И поцеловал уже по-настоящему. Сильно, глубоко, жадно. Не сдерживая больше свое возбуждение, которое обрушилось на меня словно кувалда, приколачивая к Димитрию. К его рукам, лихорадочно расстегивающим пуговицы моего кафтана. К его телу – сильному, рельефному, напряженному до дрожи. Не прерывая поцелуя, Димитрий провел ладонью по моей груди, сжал поверх тонкой ткани рубашки. Большой палец очертил ореол напрягшегося соска, и я ощутила теплую волну, прокатившуюся по телу. Проклятие, я уже не знала, кому принадлежат эти ощущения! Мэрид из прошлого? Или настоящего?

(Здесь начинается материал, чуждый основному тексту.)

/-- What one phase of the decoder answers, by the phase it is in. -/
theorem Decoder.phaseStep_next {c : CfgRegs} {d e : Decoder} (h : d.phaseStep c = (e, none)) :
    (d.phase = .filling ∧ e = d.filling c) ∨
    (d.phase = .matching ∧ ∃ i u, d.unp.getToken c.widths = .ok i u ∧
      e = { d with unp := u, tok := some i, phase := .emitting }) ∨
    (d.phase = .emitting ∧ ∃ i, d.tok = some i ∧ Decoder.token c.n i d = (e, none)) ∨
    (d.phase = .drained ∧ e = d) := by
  simp only [Decoder.phaseStep] at h
  split at h
  · next hp => exact .inl ⟨hp, by simpa using h.symm⟩
  · next hp =>
    simp only [Decoder.matching] at h
    split at h
    · next i u hu => exact .inr (.inl ⟨hp, i, u, hu, by simpa using h.symm⟩)
    · simp at h
    · simp at h
  · next hp =>
    simp only [Decoder.emitting] at h
    split at h
    · next i hi => exact .inr (.inr (.inl ⟨hp, i, hi, h⟩))
    · simp at h
  · next hp => exact .inr (.inr (.inr ⟨hp, by simpa using h.symm⟩))
  · simp at h
  · simp at h

/-! ### A command word taken from `CMD` -/

/-- What a step does, by what it finds: a request for reset, a command word, nothing, or a command under way. -/
theorem step_cases (s : State) :
    (s.resetLine = true ∧ step s = resetStep s) ∨
    (s.resetLine = false ∧ s.phase = .idle ∧ s.cmd = [] ∧ step s = .next s) ∨
    (s.resetLine = false ∧ s.phase = .idle ∧ ∃ w rest, s.cmd = w :: rest ∧ step s = runWord w { s with cmd := rest }) ∨
    (s.resetLine = false ∧ s.phase ≠ .idle ∧ step s = phaseStep s) := by
  simp only [step, nextStep]
  split
  · exact .inl ⟨‹_›, rfl⟩
  · have hr : s.resetLine = false := by simpa using ‹¬ s.resetLine = true›
    split
    · next hp =>
      simp only [commandStep]
      split
      · next hc => exact .inr (.inl ⟨hr, hp, hc, rfl⟩)
      · next w rest hc => exact .inr (.inr (.inl ⟨hr, hp, w, rest, hc, rfl⟩))
    · next hp => exact .inr (.inr (.inr ⟨hr, hp, rfl⟩))

end Sys2Proof.Machine
end

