-- ==== Sys2Proof/Tests/Slice0.lean ====
section
/-! SUPPORT. Tests: the checks of `WellFormed`, one written-out word for every constructor, one or two steps of every
instruction against the spec's own examples, and for every statement with hypotheses a witness that meets them, at the
boundary values of its clauses. -/

namespace Sys2Proof.Tests

open Sys2Proof Sys2Proof.Machine

set_option Elab.async false

/-! ### Helpers -/

/-- What an outcome's next state satisfies. -/
def got (o : Outcome) (f : State → Bool) : Bool :=
  match o with
  | .next t => f t
  | .fault _ => false
  | .refused _ => false

/-- The last record of an outcome's next state, as numbers. -/
def answer (o : Outcome) : Option (Nat × Nat) :=
  match o with
  | .next t => t.res.getLast?.map (fun r => (r.code.toNat, r.value))
  | .fault _ => none
  | .refused _ => none

theorem exists_next {o : Outcome} {f : State → Bool} (h : got o f = true) : ∃ t, o = .next t ∧ f t = true := by
  cases o with
  | next t => exact ⟨t, rfl, h⟩
  | fault _ => cases h
  | refused _ => cases h

/-- A bounded statement over a list, checked element by element (a search for an instance would enumerate `Byte`). -/
theorem forall_of_all {α : Type} {l : List α} {p : α → Prop} [DecidablePred p]
    (h : l.all (fun x => decide (p x)) = true) : ∀ x ∈ l, p x :=
  fun x hx => of_decide_eq_true (List.all_eq_true.1 h x hx)

/-- A segment of symbols, a segment of bytes, from numbers. -/
def syms (l : List Nat) : List (Item Nat) := segment l
def bytes (l : List Nat) : List (Item Byte) := segment (l.map (BitVec.ofNat 8))

/-- The reset state with `SYMW = 8`, the geometry of the spec's examples. -/
def s8 : State := { State.reset with cfg := { State.reset.cfg with symw := 8 } }

/-- The key of 40_keygen.md R139. -/
def scenarioKey : KeyFile :=
  { kn := 15366391, ke := 3, kd := 10239035, kp := 3917, kq := 3923, kphi := 15358552, kdp := 2611, kdq := 2615,
    kqinv := 653 }

/-- The key of KEYSET 5, 11, 3 (40_keygen.md R140). -/
def smallKey : KeyFile := { kn := 55, ke := 3, kd := 27, kp := 5, kq := 11, kphi := 40, kdp := 3, kdq := 7, kqinv := 1 }

def withKey (k : KeyFile) (s : State) : State :=
  { s with keys := k, status := { s.status with pubv := true, prvv := true } }

def keyed : State := withKey scenarioKey State.reset
def small : State := withKey smallKey s8

/-! ### WellFormed refuses ill-formed terms (30_encoding.md R92, R93) -/

def tw8 : TokenWidths := { symw := 8, ei := 6, ej := 5 }

theorem test_wf_literal_too_wide : (Instr.literal 256).wellFormed 32 tw8 = false := by decide
theorem test_wf_match_offset_too_wide : (Instr.matchTok 64 0).wellFormed 32 tw8 = false := by decide
theorem test_wf_match_length_too_wide : (Instr.matchTok 0 32).wellFormed 32 tw8 = false := by decide
theorem test_wf_tokens_at_the_bound :
    (Instr.literal 255).wellFormed 32 tw8 = true ∧ (Instr.matchTok 63 31).wellFormed 32 tw8 = true := by decide
theorem test_wf_command : (Instr.keyset 0xFFFFFFFF 0 1).wellFormed 32 tw8 = true := by decide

И с чего я взяла, что годами голодающий удовлетворится несколькими жалкими крошками? О нет, он хотел все. Все, что мог получить. Все целиком.
Поцелуи становились все откровеннее. Димитрий языком исследовал мой рот, затягивая в водоворот своего желания. Оно было столь откровенным и неприкрытым, что почти пугало. Бедром я ощущала физическое воплощение этого самого желания.
И все же, уловив мое сопротивление, Димитрий остановился. Глаза – безумные, сияющие, хмельные, – уставились на меня.
– Я тебе не нравлюсь?
Я подумала. И ответила честно:
– Нравишься.
Нравишься – эхом моего прошлого.
Нравишься – любопытством настоящего.
Нравишься – невозможностью будущего.
Но разве это все имеет сейчас значение?